◆ **What is needed**
Among the entries below, one stretch runs from the line that contains "exact ⟨writesRegs_commit s" through the line that contains "theorem cmdUnary_error (V". Repeat that stretch exactly, ends included, and only that.
################
-- ==== Sys2Proof/Laws/Results.lean ====
section
/-! SUPPORT. What each shape of command answers when it is ready: the state and frame of a success, the record of an error. -/

namespace Sys2Proof.Machine

set_option Elab.async false

/-! ### Reading registers and views back -/

theorem elemOf_toNat (x : Nat) (h : x < 2 ^ 256) : (elemOf x).toNat = x := by
  simpa [elemOf] using Nat.mod_eq_of_lt h

theorem elemOf_fp (s : State) (i : Nat) : elemOf (s.fp i) = s.reg i := by simp [elemOf, State.fp]

theorem fp_of_reg {s : State} {i x : Nat} (h : s.reg i = elemOf x) (hx : x < 2 ^ 256) : s.fp i = x := by
  rw [State.fp, h, elemOf_toNat x hx]

@[simp] theorem length_regList (s : State) (b n : Nat) : (s.regList b n).length = n := by simp [State.regList]

theorem regList_eq_iff (s : State) (b : Nat) (xs : List Elem) :
    s.regList b xs.length = xs ↔ ∀ (k : Nat) (hk : k < xs.length), s.reg (b + k) = xs[k] := by
  constructor
  · intro h k hk
    have := List.getElem_of_eq h (i := k) (by simpa using hk)
    simpa [State.regList] using this
  · intro h
    refine List.ext_getElem (by simp) fun k h1 h2 => ?_
    simpa [State.regList] using h k h2

theorem regList_inj {s t : State} {a b n : Nat} : s.regList a n = t.regList b n ↔ ∀ k, k < n → s.reg (a + k) = t.reg (b + k) := by
  constructor
  · intro h k hk
    have := List.getElem_of_eq h (i := k) (by simpa using hk)
    simpa [State.regList] using this
  · intro h
    refine List.ext_getElem (by simp) fun k h1 h2 => ?_
    simpa [State.regList] using h k (by simpa using h1)

theorem regList_commit (s : State) (b : Nat) (xs : List Elem) (h : b + xs.length ≤ 256) :
    (s.commit (.regs b xs)).regList b xs.length = xs :=
  (regList_eq_iff _ _ _).2 fun k hk => commit_regs_reg s b xs h k hk

@[simp] theorem Fp2.length_regs (a : Fp2) : a.regs.length = 2 := rfl
@[simp] theorem Fp6.length_regs (a : Fp6) : a.regs.length = 6 := rfl
@[simp] theorem Fp12.length_regs (a : Fp12) : a.regs.length = 12 := rfl
@[simp] theorem length_regsOf1 (P : Point Nat) : (regsOf1 P).length = 2 := by cases P <;> rfl
@[simp] theorem length_regsOf2 (P : Point Fp2) : (regsOf2 P).length = 4 := by cases P <;> rfl

/-- The registers of a list of twelve, one by one. -/
theorem regList_two {s : State} {b : Nat} {x y : Elem} (h : s.regList b 2 = [x, y]) : s.reg b = x ∧ s.reg (b + 1) = y := by
  have := (regList_eq_iff s b [x, y]).1 h
  exact ⟨this 0 (by simp), this 1 (by simp)⟩

theorem fp2_of_regList {s : State} {b : Nat} {a : Fp2} (h : s.regList b 2 = a.regs) (h0 : a.c0 < 2 ^ 256) (h1 : a.c1 < 2 ^ 256) :
    s.fp2 b = a := by
  obtain ⟨e0, e1⟩ := regList_two h
  cases a
  simp only [State.fp2, fp_of_reg e0 h0, fp_of_reg e1 h1]

theorem regList_append (s : State) (b m n : Nat) : s.regList b (m + n) = s.regList b m ++ s.regList (b + m) n := by
  simp only [State.regList, List.range_add, List.map_append, List.map_map]
  congr 1
  refine List.map_congr_left fun k _ => ?_
  simp [Nat.add_assoc]

theorem regList_split {s : State} {b m n : Nat} {xs ys : List Elem} (h : s.regList b (m + n) = xs ++ ys) (hm : xs.length = m) :
    s.regList b m = xs ∧ s.regList (b + m) n = ys := by
  rw [regList_append] at h
  exact List.append_inj h (by simp [hm])

/-- Every coordinate below 2^256. -/
def Fp2.fits (a : Fp2) : Prop := a.c0 < 2 ^ 256 ∧ a.c1 < 2 ^ 256

theorem fp2_fits (s : State) (b : Nat) : (s.fp2 b).fits := ⟨(s.reg b).isLt, (s.reg (b + 1)).isLt⟩

theorem Fp2.fits_of_canonical {a : Fp2} (h : a.canonical) : a.fits :=
  ⟨lt_trans h.1 (by decide), lt_trans h.2 (by decide)⟩

theorem fp6_of_regList {s : State} {b : Nat} {c : Fp6} (h : s.regList b 6 = c.regs) (h0 : c.c0.fits) (h1 : c.c1.fits) (h2 : c.c2.fits) :
    s.fp6 b = c := by
  obtain ⟨h, e2⟩ := regList_split (m := 4) (n := 2) (xs := c.c0.regs ++ c.c1.regs) (ys := c.c2.regs) h rfl
  obtain ⟨e0, e1⟩ := regList_split (m := 2) (n := 2) h rfl
  cases c
  simp only [State.fp6, fp2_of_regList e0 h0.1 h0.2, fp2_of_regList e1 h1.1 h1.2, fp2_of_regList e2 h2.1 h2.2]

theorem fp12_of_regList {s : State} {b : Nat} {f : Fp12} (h : s.regList b 12 = f.regs)
    (g0 : f.g.c0.fits) (g1 : f.g.c1.fits) (g2 : f.g.c2.fits) (h0 : f.h.c0.fits) (h1 : f.h.c1.fits) (h2 : f.h.c2.fits) :
    s.fp12 b = f := by
  obtain ⟨e0, e1⟩ := regList_split (m := 6) (n := 6) h rfl
  cases f
  simp only [State.fp12, fp6_of_regList e0 g0 g1 g2, fp6_of_regList e1 h0 h1 h2]

/-! ### Commits of a view -/

variable {α β γ : Type}

/-- A success of a command with a destination view: the frame, and the registers of the window. -/
theorem commit_view (s : State) (d : RegIdx) (xs : List Elem) (n : Nat) (hn : xs.length = n) (hd : d.toNat + n ≤ 256) :
    WritesRegs s (s.commit (.regs d.toNat xs)) d.toNat n ∧ (s.commit (.regs d.toNat xs)).regList d.toNat n = xs := by
  subst hn
  exact ⟨writesRegs_commit s _ _ hd, regList_commit s _ _ hd⟩

theorem cmdUnary_ok (V : View α) (W : View β) (op : α → Except ErrKind β) (d a : RegIdx) (s : State) (y : β)
    (hd : d.toNat + W.size ≤ 256) (ha : a.toNat + V.size ≤ 256) (va : ∀ k, k < V.size → s.valid (a.toNat + k) = true)
    (h : op (V.read s a.toNat) = .ok y) (hl : (W.write y).length = W.size) :
    ∃ t, cmdUnary V W op d a s = .next t ∧ WritesRegs s t d.toNat W.size ∧ t.regList d.toNat W.size = W.write y := by
  refine ⟨_, cmdUnary_next V W op d a s hd ha va, ?_⟩
  rw [h]
  exact commit_view s d _ _ hl hd

theorem cmdUnary_error (V : View α) (W : View β) (op : α → Except ErrKind β) (d a : RegIdx) (s : State) (k : ErrKind)
    (hd : d.toNat + W.size ≤ 256) (ha : a.toNat + V.size ≤ 256) (va : ∀ k, k < V.size → s.valid (a.toNat + k) = true)
    (h : op (V.read s a.toNat) = .error k) : cmdUnary V W op d a s = .next (s.raise k) := by
  rw [cmdUnary_next V W op d a s hd ha va, h]
  rfl

theorem cmdBinary_ok (VA : View α) (VB : View β) (W : View γ) (op : α → β → Except ErrKind γ) (d a b : RegIdx) (s : State) (y : γ)
    (hd : d.toNat + W.size ≤ 256) (ha : a.toNat + VA.size ≤ 256) (hb : b.toNat + VB.size ≤ 256)
    (va : ∀ k, k < VA.size → s.valid (a.toNat + k) = true) (vb : ∀ k, k < VB.size → s.valid (b.toNat + k) = true)
    (h : op (VA.read s a.toNat) (VB.read s b.toNat) = .ok y) (hl : (W.write y).length = W.size) :
    ∃ t, cmdBinary VA VB W op d a b s = .next t ∧ WritesRegs s t d.toNat W.size ∧ t.regList d.toNat W.size = W.write y := by
  refine ⟨_, cmdBinary_next VA VB W op d a b s hd ha hb va vb, ?_⟩
  rw [h]
  exact commit_view s d _ _ hl hd

theorem cmdBinary_error (VA : View α) (VB : View β) (W : View γ) (op : α → β → Except ErrKind γ) (d a b : RegIdx) (s : State)
    (k : ErrKind) (hd : d.toNat + W.size ≤ 256) (ha : a.toNat + VA.size ≤ 256) (hb : b.toNat + VB.size ≤ 256)
    (va : ∀ k, k < VA.size → s.valid (a.toNat + k) = true) (vb : ∀ k, k < VB.size → s.valid (b.toNat + k) = true)
    (h : op (VA.read s a.toNat) (VB.read s b.toNat) = .error k) : cmdBinary VA VB W op d a b s = .next (s.raise k) := by
  rw [cmdBinary_next VA VB W op d a b s hd ha hb va vb, h]
  rfl

theorem cmdAccumulate_ok (VA : View α) (VB : View β) (W : View γ) (op : γ → α → β → Except ErrKind γ) (d a b : RegIdx) (s : State)
    (y : γ) (hd : d.toNat + W.size ≤ 256) (ha : a.toNat + VA.size ≤ 256) (hb : b.toNat + VB.size ≤ 256)
    (va : ∀ k, k < VA.size → s.valid (a.toNat + k) = true) (vb : ∀ k, k < VB.size → s.valid (b.toNat + k) = true)
    (vd : ∀ k, k < W.size → s.valid (d.toNat + k) = true)
    (h : op (W.read s d.toNat) (VA.read s a.toNat) (VB.read s b.toNat) = .ok y) (hl : (W.write y).length = W.size) :
    ∃ t, cmdAccumulate VA VB W op d a b s = .next t ∧ WritesRegs s t d.toNat W.size ∧ t.regList d.toNat W.size = W.write y := by
  refine ⟨_, cmdAccumulate_next VA VB W op d a b s hd ha hb va vb vd, ?_⟩
  rw [h]
  exact commit_view s d _ _ hl hd

theorem cmdAccumulate_error (VA : View α) (VB : View β) (W : View γ) (op : γ → α → β → Except ErrKind γ) (d a b : RegIdx) (s : State)
    (k : ErrKind) (hd : d.toNat + W.size ≤ 256) (ha : a.toNat + VA.size ≤ 256) (hb : b.toNat + VB.size ≤ 256)
    (va : ∀ k, k < VA.size → s.valid (a.toNat + k) = true) (vb : ∀ k, k < VB.size → s.valid (b.toNat + k) = true)
    (vd : ∀ k, k < W.size → s.valid (d.toNat + k) = true)
    (h : op (W.read s d.toNat) (VA.read s a.toNat) (VB.read s b.toNat) = .error k) :
    cmdAccumulate VA VB W op d a b s = .next (s.raise k) := by
  rw [cmdAccumulate_next VA VB W op d a b s hd ha hb va vb vd, h]
  rfl

theorem cmdDecode_ok (W : View β) (len : Nat) (op : Bool → List Byte → Except ErrKind β) (r : RegIdx) (off : Half) (s : State) (y : β)
    (hr : r.toNat + W.size ≤ 256) (ho : off.toNat + len ≤ Config.iobufSize)
    (h : op s.fp2ordCmd (s.iobuf.readBytes off.toNat len) = .ok y) (hl : (W.write y).length = W.size) :
    ∃ t, cmdDecode W len op r off s = .next t ∧ WritesRegs s t r.toNat W.size ∧ t.regList r.toNat W.size = W.write y := by
  refine ⟨_, cmdDecode_next W len op r off s hr ho, ?_⟩
  rw [h]
  exact commit_view s r _ _ hl hr

theorem cmdDecode_error (W : View β) (len : Nat) (op : Bool → List Byte → Except ErrKind β) (r : RegIdx) (off : Half) (s : State)
    (k : ErrKind) (hr : r.toNat + W.size ≤ 256) (ho : off.toNat + len ≤ Config.iobufSize)
    (h : op s.fp2ordCmd (s.iobuf.readBytes off.toNat len) = .error k) : cmdDecode W len op r off s = .next (s.raise k) := by
  rw [cmdDecode_next W len op r off s hr ho, h]
  rfl

theorem cmdEncode_ok (V : View α) (len : Nat) (op : Bool → α → Except ErrKind (List Byte)) (r : RegIdx) (off : Half) (s : State)
    (xs : List Byte) (hr : r.toNat + V.size ≤ 256) (ho : off.toNat + len ≤ Config.iobufSize)
    (vr : ∀ k, k < V.size → s.valid (r.toNat + k) = true) (hm : s.iobuf.wf)
    (h : op s.fp2ordCmd (V.read s r.toNat) = .ok xs) (hl : xs.length = len) :
    ∃ t, cmdEncode V len op r off s = .next t ∧ WritesBytes s t off.toNat len ∧ t.iobuf = s.iobuf.writeBytes off.toNat xs := by
  refine ⟨_, cmdEncode_next V len op r off s hr ho vr, ?_⟩
  rw [h]
  subst hl
  exact ⟨writesBytes_commit s _ _ hm ho, rfl⟩

theorem cmdEncode_error (V : View α) (len : Nat) (op : Bool → α → Except ErrKind (List Byte)) (r : RegIdx) (off : Half) (s : State)
    (k : ErrKind) (hr : r.toNat + V.size ≤ 256) (ho : off.toNat + len ≤ Config.iobufSize)
    (vr : ∀ k, k < V.size → s.valid (r.toNat + k) = true) (h : op s.fp2ordCmd (V.read s r.toNat) = .error k) :
    cmdEncode V len op r off s = .next (s.raise k) := by
  rw [cmdEncode_next V len op r off s hr ho vr, h]
  rfl

/-! ### The conditions of a ready command, one by one -/

theorem ready_iff (i : Instr) (s : State) :
    Ready i s ↔ (∀ w ∈ windowsOf i, w.inRange = true) ∧
      ∀ w ∈ sourcesOf i, ∀ k : Nat, k < w.2 → s.valid (w.1 + k) = true := Iff.rfl

/-- A valid register is canonical, in an invariant state. -/
theorem canonical_of_written {s : State} (h : s.Inv) {b n : Nat} (hv : ∀ k, k < n → s.valid (b + k) = true) : CanonicalRegs s b n :=
  fun k hk => h.canonical _ (hv k hk)

end Sys2Proof.Machine
end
################
◆ **Task response**
  exact ⟨writesRegs_commit s _ _ hd, regList_commit s _ _ hd⟩

theorem cmdUnary_ok (V : View α) (W : View β) (op : α → Except ErrKind β) (d a : RegIdx) (s : State) (y : β)
    (hd : d.toNat + W.size ≤ 256) (ha : a.toNat + V.size ≤ 256) (va : ∀ k, k < V.size → s.valid (a.toNat + k) = true)
    (h : op (V.read s a.toNat) = .ok y) (hl : (W.write y).length = W.size) :
    ∃ t, cmdUnary V W op d a s = .next t ∧ WritesRegs s t d.toNat W.size ∧ t.regList d.toNat W.size = W.write y := by
  refine ⟨_, cmdUnary_next V W op d a s hd ha va, ?_⟩
  rw [h]
  exact commit_view s d _ _ hl hd

theorem cmdUnary_error (V : View α) (W : View β) (op : α → Except ErrKind β) (d a : RegIdx) (s : State) (k : ErrKind)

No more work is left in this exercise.